There's a bunch of lockdep failures in BAT. Are they possible related to
switching to unordered wq?

BR,
Jani


>
> 8<
>> diff --git a/drivers/gpu/drm/i915/gt/intel_execlists_submission.c b/drivers/gpu/drm/i915/gt/intel_execlists_submission.c
>> index 750326434677..2ebd937f3b4c 100644
>> --- a/drivers/gpu/drm/i915/gt/intel_execlists_submission.c
>> +++ b/drivers/gpu/drm/i915/gt/intel_execlists_submission.c
>> @@ -2327,6 +2327,7 @@ static u32 active_ccid(struct intel_engine_cs *engine)
>>   
>>   static void execlists_capture(struct intel_engine_cs *engine)
>>   {
>> +	struct drm_i915_private *i915 = engine->i915;
>>   	struct execlists_capture *cap;
>>   
>>   	if (!IS_ENABLED(CONFIG_DRM_I915_CAPTURE_ERROR))

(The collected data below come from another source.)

-- ==== Sys2Proof/Proofs/LaneOrders.lean ====
section
/-! What the orders, the takes and the emission of one lane change: its own record and members in the attention unit, the
pool, claims that it releases, and the state of a HALTING channel (R73, R90, R149, R155 to R157). A tick without its step
judgements, a disable and an abort are all made of such parts. -/

namespace Sys2Proof.Machine

/-! ## The relation -/

/-- The later state differs from the earlier one by what a lane's part may do. -/
structure LaneOrders (s t : State) (l : LaneId) : Prop where
  rest : t = { s with
    chans := t.chans, claims := t.claims, queue := t.queue, engines := t.engines, lanes := t.lanes
    link := { s.link with flight := t.link.flight }, attn := t.attn }
  lanes : ∀ m : LaneId, m ≠ l → t.lane m = s.lane m
  claims : ∀ n : Channel, t.claims.get n = s.claims.get n ∨ s.claims.get n = some l ∧ t.claims.get n = none
  kept : ∀ n : Channel, t.claims.get n = s.claims.get n → t.chan n = { s.chan n with state := (t.chan n).state }
  released : ∀ n : Channel, t.claims.get n ≠ s.claims.get n → Released s t n
  halting : ∀ n : Channel, (t.chan n).state = (s.chan n).state ∨ (s.chan n).state = .halting ∧ (t.chan n).state = .halted
  attn : t.attn = { s.attn with starved := t.attn.starved, starvedCond := t.attn.starvedCond, cue := t.attn.cue }
  latches : ∀ m : LaneId, m ≠ l → LaneLatchesKept s t m
  halts : Halts s t

namespace LaneOrders
variable {s t u : State} {l : LaneId}

theorem refl (s : State) (l : LaneId) : LaneOrders s s l :=
  ⟨rfl, fun _ _ => rfl, fun _ => .inl rfl, fun _ _ => rfl, fun _ h => absurd rfl h, fun _ => .inl rfl, rfl,
    fun _ _ => ⟨rfl, rfl, rfl⟩, Halts.refl s⟩

theorem states (h : LaneOrders s t l) {n : Channel} (hn : (s.chan n).state ≠ .halting) : (t.chan n).state = (s.chan n).state := by
  rcases h.halting n with hsame | ⟨hhalting, -⟩
  · exact hsame
  · exact absurd hhalting hn

theorem trans (h : LaneOrders s t l) (k : LaneOrders t u l) : LaneOrders s u l := by
  have hclaims (n : Channel) : u.claims.get n = s.claims.get n ∨ s.claims.get n = some l ∧ u.claims.get n = none := by
    rcases k.claims n with hk | ⟨hk, hnone⟩
    · rw [hk]
      exact h.claims n
    · rcases h.claims n with hh | ⟨-, hh⟩
      · exact .inr ⟨hh.symm.trans hk, hnone⟩
      · exact absurd (hh.symm.trans hk) nofun
  refine ⟨?_, fun m hm => (k.lanes m hm).trans (h.lanes m hm), hclaims, fun n hn => ?_, fun n hn => ?_, fun n => ?_, ?_,
    fun m hm => ?_, h.halts.trans k.halts⟩
  · rw [k.rest, h.rest]
  · have hmid : t.claims.get n = s.claims.get n := by
      rcases h.claims n with hh | ⟨hs, ht⟩
      · exact hh
      · rcases k.claims n with hk | ⟨hk, -⟩
        · exact absurd (hs.symm.trans (hn.symm.trans (hk.trans ht))) nofun
        · exact absurd (ht.symm.trans hk) nofun
    rw [k.kept n (hn.trans hmid.symm), h.kept n hmid]
  · unfold Released
    by_cases hmid : t.claims.get n = s.claims.get n
    · have hlast := k.released n (fun hk => hn (hk.trans hmid))
      unfold Released at hlast
      rw [hlast, h.kept n hmid]
    · have hfirst := h.released n hmid
      unfold Released at hfirst
      have hkept : u.claims.get n = t.claims.get n := by
        rcases k.claims n with hk | ⟨hk, -⟩
        · exact hk
        · rcases h.claims n with hh | ⟨-, ht⟩
          · exact absurd hh hmid
          · exact absurd (ht.symm.trans hk) nofun
      rw [k.kept n hkept, hfirst]
  · rcases k.halting n with hsame | ⟨hhalting, hhalted⟩
    · rw [hsame]
      exact h.halting n
    · rcases h.halting n with hsame | ⟨-, hh⟩
      · exact .inr ⟨hsame ▸ hhalting, hhalted⟩
      · exact absurd (hh.symm.trans hhalting) nofun
  · rw [k.attn, h.attn]
  · obtain ⟨hcue, hstarved, hcond⟩ := h.latches m hm
    obtain ⟨kcue, kstarved, kcond⟩ := k.latches m hm
    exact ⟨kcue.trans hcue, kstarved.trans hstarved, kcond.trans hcond⟩

/-- A change of queue and engines. -/
theorem of_pool (h : t = { s with queue := t.queue, engines := t.engines }) : LaneOrders s t l := by
  have hclaims : t.claims = s.claims := by rw [h]
  have hchan (n : Channel) : t.chan n = s.chan n := by rw [h]; rfl
  have hlane (m : LaneId) : t.lane m = s.lane m := by rw [h]; rfl
  have hattn : t.attn = s.attn := by rw [h]
  refine ⟨by rw [h], fun m _ => hlane m, fun n => .inl (by rw [hclaims]), fun n _ => by rw [hchan],
    fun n hn => absurd (by rw [hclaims]) hn, fun n => .inl (by rw [hchan]), by rw [hattn],
    fun m _ => ⟨by rw [hattn], by rw [hattn], by rw [hattn]⟩,
    (Halts.refl s).of_same (fun n => by rw [hchan]) (by rw [h])⟩

theorem modLane (s : State) (l : LaneId) (f : Lane → Lane) : LaneOrders s (s.modLane l f) l :=
  ⟨rfl, fun _ hm => lane_modLane_ne s f (Ne.symm hm), fun _ => .inl rfl, fun _ _ => rfl, fun _ h => absurd rfl h,
    fun _ => .inl rfl, rfl, fun _ _ => ⟨rfl, rfl, rfl⟩, (Halts.refl s).of_same (fun _ => rfl) rfl⟩

/-- A change of the lane's members in the attention unit. -/
theorem modAttn {f : Attn → Attn}
    (hf : f s.attn = { s.attn with starved := (f s.attn).starved, starvedCond := (f s.attn).starvedCond, cue := (f s.attn).cue })
    (hl : ∀ m : LaneId, m ≠ l → (f s.attn).cue.get m = s.attn.cue.get m ∧ (f s.attn).starved.get m = s.attn.starved.get m ∧
      (f s.attn).starvedCond.get m = s.attn.starvedCond.get m) : LaneOrders s (s.modAttn f) l :=
  ⟨rfl, fun _ _ => rfl, fun _ => .inl rfl, fun _ _ => rfl, fun _ h => absurd rfl h, fun _ => .inl rfl, hf, hl,
    (Halts.refl s).of_same (fun _ => rfl) rfl⟩

theorem beginStarved (s : State) (l : LaneId) : LaneOrders s (s.modAttn fun a => a.beginStarved l) l :=
  modAttn rfl fun _ hm => ⟨rfl, get_setAt_ne _ _ (Ne.symm hm), get_setAt_ne _ _ (Ne.symm hm)⟩

theorem endStarved (s : State) (l : LaneId) : LaneOrders s (s.modAttn fun a => a.endStarved l) l :=
  modAttn rfl fun _ hm => ⟨rfl, get_setAt_ne _ _ (Ne.symm hm), get_setAt_ne _ _ (Ne.symm hm)⟩

theorem latchTaken (s : State) (l : LaneId) : LaneOrders s (s.modAttn fun a => a.latchTaken l) l :=
  modAttn rfl fun _ hm => ⟨get_setAt_ne _ _ (Ne.symm hm), rfl, rfl⟩

theorem latchAborted (s : State) (l : LaneId) : LaneOrders s (s.modAttn fun a => a.latchAborted l) l :=
  modAttn rfl fun _ hm => ⟨get_setAt_ne _ _ (Ne.symm hm), rfl, rfl⟩

/-- A claim of the lane is released. -/
theorem releaseClaim {n : Channel} (h : s.claims.get n = some l) : LaneOrders s (s.setClaim n none) l := by
  have hclaims (m : Channel) : (s.setClaim n none).claims.get m = if n = m then none else s.claims.get m :=
    setClaim_claims s n m none
  refine ⟨rfl, fun m _ => setClaim_lane s n none m, fun m => ?_, fun m hm => ?_, fun m hm => ?_, fun m => .inl ?_, rfl,
    fun _ _ => ⟨rfl, rfl, rfl⟩, (Halts.refl s).of_same (fun m => ?_) rfl⟩
  · rw [hclaims]
    by_cases hnm : n = m
    · exact .inr ⟨hnm ▸ h, if_pos hnm⟩
    · exact .inl (if_neg hnm)
  · have hnm : n ≠ m := by
      rintro rfl
      rw [hclaims, if_pos rfl, h] at hm
      exact absurd hm nofun
    rw [setClaim_chan, if_neg hnm]
  · have hnm : n = m := by
      by_contra hne
      exact hm ((hclaims m).trans (if_neg hne))
    unfold Released
    rw [setClaim_chan, if_pos hnm]
  · rw [setClaim_chan]
    split <;> rfl
  · rw [setClaim_chan]
    split <;> rfl

end LaneOrders

/-! ## The lane's orders to the pool -/

theorem reportEnded_rest (s before : State) : s.reportEnded before =
    { s with chans := (s.reportEnded before).chans, link := { s.link with flight := (s.reportEnded before).link.flight } } := by
  unfold State.reportEnded
  refine foldl_rel (R := fun s t => t = { s with chans := t.chans, link := { s.link with flight := t.link.flight } }) _ _ rfl
    fun u n hu => ?_
  split
  · rw [report_rest, hu]
  · exact hu

theorem LaneOrders.reportEnded (s before : State) (l : LaneId) : LaneOrders s (s.reportEnded before) l := by
  have hclaims : (s.reportEnded before).claims = s.claims := by rw [reportEnded_rest]
  have hattn : (s.reportEnded before).attn = s.attn := by rw [reportEnded_rest]
  refine ⟨by rw [reportEnded_rest], fun m _ => by rw [reportEnded_rest]; rfl, fun n => .inl (by rw [hclaims]), fun n _ => ?_,
    fun n hn => absurd (by rw [hclaims]) hn, fun n => ?_, by rw [hattn],
    fun m _ => ⟨by rw [hattn], by rw [hattn], by rw [hattn]⟩, reportEnded_halts (Halts.refl s) before⟩
  · rw [reportEnded_chan]
    split <;> rfl
  · rw [reportEnded_chan]
    split
    · rename_i hends
      obtain ⟨-, -, hstate, -⟩ := hends
      exact .inr ⟨hstate, rfl⟩
    · exact .inl rfl

theorem LaneOrders.dropQueued (s : State) (l : LaneId) (p : RenderRequest → Bool) : LaneOrders s (s.dropQueued p) l :=
  .of_pool (t := s.dropQueued p) rfl

theorem LaneOrders.cancelJobs (s : State) (l : LaneId) (p : RenderRequest → Bool) : LaneOrders s (s.cancelJobs p) l :=
  .of_pool (t := s.cancelJobs p) rfl

theorem LaneOrders.cancelByRole (s : State) (l : LaneId) (m : LaneId) (n : Channel) (role : Role) :
    LaneOrders s (s.cancelByRole m n role) l :=
  ((LaneOrders.dropQueued s l _).trans (.cancelJobs _ l _)).trans (.reportEnded _ s l)

theorem LaneOrders.reRole (s : State) (l : LaneId) (n : Channel) : LaneOrders s (s.reRole l n) l := .of_pool rfl

theorem LaneOrders.arbitrate (s : State) (l : LaneId) : LaneOrders s s.arbitrate l := .of_pool (arbitrate_rest s)

theorem LaneOrders.endStarvedOf (s : State) (l : LaneId) : LaneOrders s (s.endStarvedOf l) l := by
  unfold State.endStarvedOf
  split
  · exact .endStarved s l
  · exact .refl s l

theorem LaneOrders.cancelSource (s : State) (l : LaneId) : LaneOrders s (s.cancelSource l) l := by
  unfold State.cancelSource
  split
  · exact .cancelByRole s l l _ _
  · exact .refl s l

theorem LaneOrders.releaseOld (s : State) (l : LaneId) (old : Option Channel) : LaneOrders s (s.releaseOld l old) l := by
  unfold State.releaseOld State.releaseUnneeded
  split
  · split
    · rename_i hrelease
      exact .releaseClaim hrelease.1
    · exact .refl s l
  · exact .refl s l

/-! ## The parts of a tick -/

theorem LaneOrders.takeChannel (s : State) (l : LaneId) (x : Channel) : LaneOrders s (s.takeChannel l x) l :=
  ((((LaneOrders.cancelSource s l).trans (.reRole _ l x)).trans (.endStarvedOf _ l)).trans (.modLane _ l _)).trans
    (.releaseOld _ l _)

theorem LaneOrders.takeSlate (s : State) (l : LaneId) : LaneOrders s (s.takeSlate l) l :=
  (((LaneOrders.cancelSource s l).trans (.endStarvedOf _ l)).trans (.modLane _ l _)).trans (.releaseOld _ l _)

theorem LaneOrders.takeCue (s : State) (l : LaneId) (c : Cue) : LaneOrders s (s.takeCue l c) l := by
  unfold State.takeCue
  refine LaneOrders.trans ?_ (.latchTaken _ l)
  split
  · exact .takeSlate s l
  · split
    · exact .modLane s l _
    · exact .takeChannel s l _

theorem LaneOrders.takeCheck (s : State) (l : LaneId) : LaneOrders s (s.takeCheck l) l := by
  unfold State.takeCheck
  split
  · split
    · exact .takeCue s l _
    · exact .refl s l
  · exact .refl s l

theorem LaneOrders.emit (s : State) (l : LaneId) : LaneOrders s (s.emit l) l := by
  unfold State.emit
  dsimp only
  split
  · exact (LaneOrders.modLane s l _).trans (.beginStarved _ l)
  · split
    · exact (LaneOrders.modLane s l _).trans (.endStarved _ l)
    · exact .modLane s l _

theorem LaneOrders.lanePart (s : State) (l : LaneId) : LaneOrders s (s.lanePart l) l := by
  unfold State.lanePart
  split
  · exact .refl s l
  · exact ((LaneOrders.takeCheck s l).trans (.emit _ l)).trans (.modLane _ l _)

/-- A lane's late and cancelled counters at a tick. -/
def Lane.countDue (x : Lane) (late cancelled : Nat) : Lane :=
  { x with counters := { x.counters with late := bump x.counters.late late, cancelled := bump x.counters.cancelled cancelled } }

/-- What a tick takes out of the pool, with its counts, the arbiter not yet at work. -/
def State.withdrawDue (s : State) (l : LaneId) : State :=
  (((((s.modLane l fun x => x.countDue (s.queue.countP (RenderRequest.dueOn l)) (s.engines.toList.countP (jobDue l))).dropQueued
    (RenderRequest.dueOn l)).cancelJobs (RenderRequest.dueOn l)).advanceDeadlines l).reportEnded s)

theorem poolTick_eq (s : State) (l : LaneId) : s.poolTick l = (s.withdrawDue l).arbitrate := rfl

theorem LaneOrders.advanceDeadlines (s : State) (l : LaneId) : LaneOrders s (s.advanceDeadlines l) l :=
  .of_pool (t := s.advanceDeadlines l) rfl

theorem LaneOrders.withdrawDue (s : State) (l : LaneId) : LaneOrders s (s.withdrawDue l) l :=
  ((((LaneOrders.modLane s l _).trans (.dropQueued _ l _)).trans (.cancelJobs _ l _)).trans (.advanceDeadlines _ l)).trans
    (.reportEnded _ s l)

theorem LaneOrders.poolTick (s : State) (l : LaneId) : LaneOrders s (s.poolTick l) l :=
  (LaneOrders.withdrawDue s l).trans (.arbitrate _ l)

end Sys2Proof.Machine
end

>> @@ -2375,7 +2376,7 @@ static void execlists_capture(struct intel_engine_cs *engine)
>>   		goto err_rq;
>>   
>>   	INIT_WORK(&cap->work, execlists_capture_work);
>> -	schedule_work(&cap->work);
>> +	queue_work(i915->unordered_wq, &cap->work);
>>   	return;
>>   
>>   err_rq:
>> @@ -3680,7 +3681,7 @@ static void virtual_context_destroy(struct kref *kref)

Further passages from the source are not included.